## What is being asked
Find the lines in the records below that contain "holding", and report each of them.

━━ The input

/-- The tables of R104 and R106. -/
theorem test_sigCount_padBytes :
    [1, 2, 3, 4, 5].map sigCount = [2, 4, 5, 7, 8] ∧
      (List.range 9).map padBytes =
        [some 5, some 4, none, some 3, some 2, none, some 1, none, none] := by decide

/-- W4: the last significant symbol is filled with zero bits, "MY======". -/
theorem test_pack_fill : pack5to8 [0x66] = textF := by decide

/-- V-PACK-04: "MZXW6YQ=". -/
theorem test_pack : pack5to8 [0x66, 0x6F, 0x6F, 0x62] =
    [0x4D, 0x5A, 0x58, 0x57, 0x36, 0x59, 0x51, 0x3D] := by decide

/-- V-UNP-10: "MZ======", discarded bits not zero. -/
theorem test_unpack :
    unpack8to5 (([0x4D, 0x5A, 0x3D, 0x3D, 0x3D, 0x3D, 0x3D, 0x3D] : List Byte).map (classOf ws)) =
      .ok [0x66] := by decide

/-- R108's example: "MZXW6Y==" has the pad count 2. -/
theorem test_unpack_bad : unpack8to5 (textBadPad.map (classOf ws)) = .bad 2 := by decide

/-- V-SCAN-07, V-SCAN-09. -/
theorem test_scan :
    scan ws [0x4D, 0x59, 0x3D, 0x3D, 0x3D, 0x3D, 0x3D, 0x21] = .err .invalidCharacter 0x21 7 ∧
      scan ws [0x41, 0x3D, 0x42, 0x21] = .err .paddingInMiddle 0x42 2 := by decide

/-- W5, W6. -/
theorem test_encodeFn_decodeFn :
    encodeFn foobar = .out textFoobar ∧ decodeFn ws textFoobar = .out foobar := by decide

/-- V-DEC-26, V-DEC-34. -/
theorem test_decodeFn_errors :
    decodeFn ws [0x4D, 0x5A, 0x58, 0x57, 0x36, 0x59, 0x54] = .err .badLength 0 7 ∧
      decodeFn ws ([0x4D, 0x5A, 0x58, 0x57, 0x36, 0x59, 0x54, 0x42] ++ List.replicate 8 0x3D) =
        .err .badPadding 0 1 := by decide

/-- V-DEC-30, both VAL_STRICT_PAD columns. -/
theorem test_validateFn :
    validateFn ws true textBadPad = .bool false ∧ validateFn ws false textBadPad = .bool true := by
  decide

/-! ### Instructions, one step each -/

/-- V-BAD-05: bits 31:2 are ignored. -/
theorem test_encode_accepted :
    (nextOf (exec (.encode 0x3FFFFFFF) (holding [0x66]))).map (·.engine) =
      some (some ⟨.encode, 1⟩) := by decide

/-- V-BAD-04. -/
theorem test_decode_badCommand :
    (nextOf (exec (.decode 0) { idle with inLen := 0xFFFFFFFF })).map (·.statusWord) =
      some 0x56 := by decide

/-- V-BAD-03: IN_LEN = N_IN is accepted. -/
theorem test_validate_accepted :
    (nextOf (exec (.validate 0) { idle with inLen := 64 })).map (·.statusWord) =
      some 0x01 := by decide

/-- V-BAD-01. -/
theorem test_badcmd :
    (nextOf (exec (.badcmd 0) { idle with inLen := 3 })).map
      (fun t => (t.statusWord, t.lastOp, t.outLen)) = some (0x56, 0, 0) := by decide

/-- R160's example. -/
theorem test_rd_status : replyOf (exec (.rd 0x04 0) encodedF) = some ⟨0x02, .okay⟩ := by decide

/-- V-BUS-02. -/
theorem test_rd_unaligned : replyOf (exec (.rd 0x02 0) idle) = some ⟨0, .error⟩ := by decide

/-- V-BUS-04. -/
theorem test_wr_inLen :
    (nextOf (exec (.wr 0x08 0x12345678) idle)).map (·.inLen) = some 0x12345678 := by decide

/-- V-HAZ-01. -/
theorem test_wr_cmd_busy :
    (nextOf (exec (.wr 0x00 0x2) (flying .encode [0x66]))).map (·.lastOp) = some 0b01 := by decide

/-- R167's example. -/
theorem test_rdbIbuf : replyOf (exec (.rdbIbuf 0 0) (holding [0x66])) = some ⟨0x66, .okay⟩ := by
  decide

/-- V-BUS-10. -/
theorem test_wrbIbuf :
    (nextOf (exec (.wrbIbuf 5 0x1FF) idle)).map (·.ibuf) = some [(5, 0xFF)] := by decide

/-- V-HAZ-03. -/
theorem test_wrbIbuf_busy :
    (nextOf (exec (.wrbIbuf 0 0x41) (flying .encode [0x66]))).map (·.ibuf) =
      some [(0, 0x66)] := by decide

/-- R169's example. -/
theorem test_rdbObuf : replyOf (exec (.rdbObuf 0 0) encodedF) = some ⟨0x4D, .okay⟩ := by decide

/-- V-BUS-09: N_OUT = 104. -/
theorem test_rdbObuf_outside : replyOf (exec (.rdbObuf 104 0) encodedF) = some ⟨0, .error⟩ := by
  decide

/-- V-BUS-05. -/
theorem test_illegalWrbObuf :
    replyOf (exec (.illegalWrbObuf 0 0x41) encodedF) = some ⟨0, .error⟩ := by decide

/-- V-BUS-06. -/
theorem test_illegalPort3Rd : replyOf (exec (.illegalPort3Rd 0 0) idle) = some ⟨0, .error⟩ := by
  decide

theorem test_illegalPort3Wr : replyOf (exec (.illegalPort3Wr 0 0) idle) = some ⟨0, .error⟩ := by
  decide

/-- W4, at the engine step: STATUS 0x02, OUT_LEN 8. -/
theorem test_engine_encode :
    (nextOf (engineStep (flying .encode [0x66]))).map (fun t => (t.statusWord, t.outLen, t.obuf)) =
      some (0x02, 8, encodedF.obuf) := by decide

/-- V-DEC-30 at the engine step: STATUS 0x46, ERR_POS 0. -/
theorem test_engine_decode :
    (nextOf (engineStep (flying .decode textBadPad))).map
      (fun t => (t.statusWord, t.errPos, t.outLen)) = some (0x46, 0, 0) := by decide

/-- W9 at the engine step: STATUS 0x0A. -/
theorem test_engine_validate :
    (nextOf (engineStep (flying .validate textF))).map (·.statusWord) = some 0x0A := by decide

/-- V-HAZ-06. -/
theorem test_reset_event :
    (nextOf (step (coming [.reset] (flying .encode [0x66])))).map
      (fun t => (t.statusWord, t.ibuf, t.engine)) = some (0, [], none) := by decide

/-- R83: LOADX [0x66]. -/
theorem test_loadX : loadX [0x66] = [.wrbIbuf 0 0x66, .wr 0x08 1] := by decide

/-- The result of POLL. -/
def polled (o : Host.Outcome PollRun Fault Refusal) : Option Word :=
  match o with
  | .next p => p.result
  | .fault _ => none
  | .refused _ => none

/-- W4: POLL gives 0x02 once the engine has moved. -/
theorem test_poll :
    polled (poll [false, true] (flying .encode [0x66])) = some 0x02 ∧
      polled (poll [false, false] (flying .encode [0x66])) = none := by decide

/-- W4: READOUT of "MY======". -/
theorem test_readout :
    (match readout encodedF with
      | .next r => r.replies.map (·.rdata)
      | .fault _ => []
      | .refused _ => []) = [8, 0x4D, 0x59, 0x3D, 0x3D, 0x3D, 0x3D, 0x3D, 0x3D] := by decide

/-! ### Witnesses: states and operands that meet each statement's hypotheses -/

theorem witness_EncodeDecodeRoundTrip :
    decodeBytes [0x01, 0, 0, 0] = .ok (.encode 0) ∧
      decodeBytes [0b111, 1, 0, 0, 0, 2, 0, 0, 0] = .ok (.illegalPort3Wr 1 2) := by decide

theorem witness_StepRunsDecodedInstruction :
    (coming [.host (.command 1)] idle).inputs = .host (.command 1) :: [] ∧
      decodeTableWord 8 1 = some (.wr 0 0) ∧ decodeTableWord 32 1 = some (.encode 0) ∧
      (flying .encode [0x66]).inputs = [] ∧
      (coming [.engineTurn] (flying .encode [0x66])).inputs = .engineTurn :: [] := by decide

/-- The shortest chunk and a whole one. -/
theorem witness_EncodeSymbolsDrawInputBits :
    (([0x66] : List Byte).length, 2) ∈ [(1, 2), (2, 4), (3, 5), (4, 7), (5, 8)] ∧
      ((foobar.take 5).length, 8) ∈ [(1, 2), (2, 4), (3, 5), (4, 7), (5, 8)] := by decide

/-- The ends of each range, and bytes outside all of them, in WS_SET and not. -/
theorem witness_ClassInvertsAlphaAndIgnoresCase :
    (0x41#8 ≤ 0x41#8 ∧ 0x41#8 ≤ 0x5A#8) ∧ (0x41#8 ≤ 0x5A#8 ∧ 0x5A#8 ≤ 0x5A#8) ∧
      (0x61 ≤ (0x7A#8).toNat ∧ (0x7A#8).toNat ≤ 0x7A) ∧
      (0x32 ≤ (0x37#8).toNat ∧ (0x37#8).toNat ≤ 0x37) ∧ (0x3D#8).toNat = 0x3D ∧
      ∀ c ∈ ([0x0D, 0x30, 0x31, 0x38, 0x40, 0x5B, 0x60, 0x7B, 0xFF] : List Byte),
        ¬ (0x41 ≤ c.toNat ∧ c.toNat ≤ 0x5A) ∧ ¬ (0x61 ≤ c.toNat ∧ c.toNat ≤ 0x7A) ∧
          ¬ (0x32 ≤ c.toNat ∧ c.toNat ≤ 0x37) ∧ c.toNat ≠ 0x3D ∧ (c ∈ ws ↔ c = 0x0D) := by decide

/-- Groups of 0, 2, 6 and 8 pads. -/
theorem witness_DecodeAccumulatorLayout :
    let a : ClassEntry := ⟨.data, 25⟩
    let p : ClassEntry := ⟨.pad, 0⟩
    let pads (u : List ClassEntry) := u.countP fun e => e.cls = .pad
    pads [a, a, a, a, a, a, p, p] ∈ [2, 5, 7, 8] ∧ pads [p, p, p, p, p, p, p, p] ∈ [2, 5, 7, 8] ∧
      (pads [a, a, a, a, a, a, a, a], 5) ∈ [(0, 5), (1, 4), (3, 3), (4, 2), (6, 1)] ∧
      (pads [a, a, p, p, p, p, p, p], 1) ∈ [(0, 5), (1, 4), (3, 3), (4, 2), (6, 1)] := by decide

━━━━

## Answer space
    (nextOf (exec (.encode 0x3FFFFFFF) (holding [0x66]))).map (·.engine) =
theorem test_rdbIbuf : replyOf (exec (.rdbIbuf 0 0) (holding [0x66])) = some ⟨0x66, .okay⟩ := by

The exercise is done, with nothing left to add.